## PROBLEM DESCRIPTION
Give back the line below containing "abbrev Byte := BitVec 8" and every later line, exactly.

(Beginning of INFORMATION PROVIDED)

-- ==== Sys2Proof/Word.lean ====
section
/-! DEFINITION. The word types of the block (00 "Numbers, units and time", R7, R10). -/
namespace Sys2Proof

/-- One byte; multi-byte fields are little-endian (R7). -/
abbrev Byte := BitVec 8

/-- A granule: 64 bytes, limb word `w` in bits `64w+63 .. 64w` (R10). -/
abbrev Granule := BitVec 512

end Sys2Proof
end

(End of INFORMATION PROVIDED)

## OUTPUT OF THE EXERCISE
abbrev Byte := BitVec 8

/-- A granule: 64 bytes, limb word `w` in bits `64w+63 .. 64w` (R10). -/
abbrev Granule := BitVec 512

end Sys2Proof
end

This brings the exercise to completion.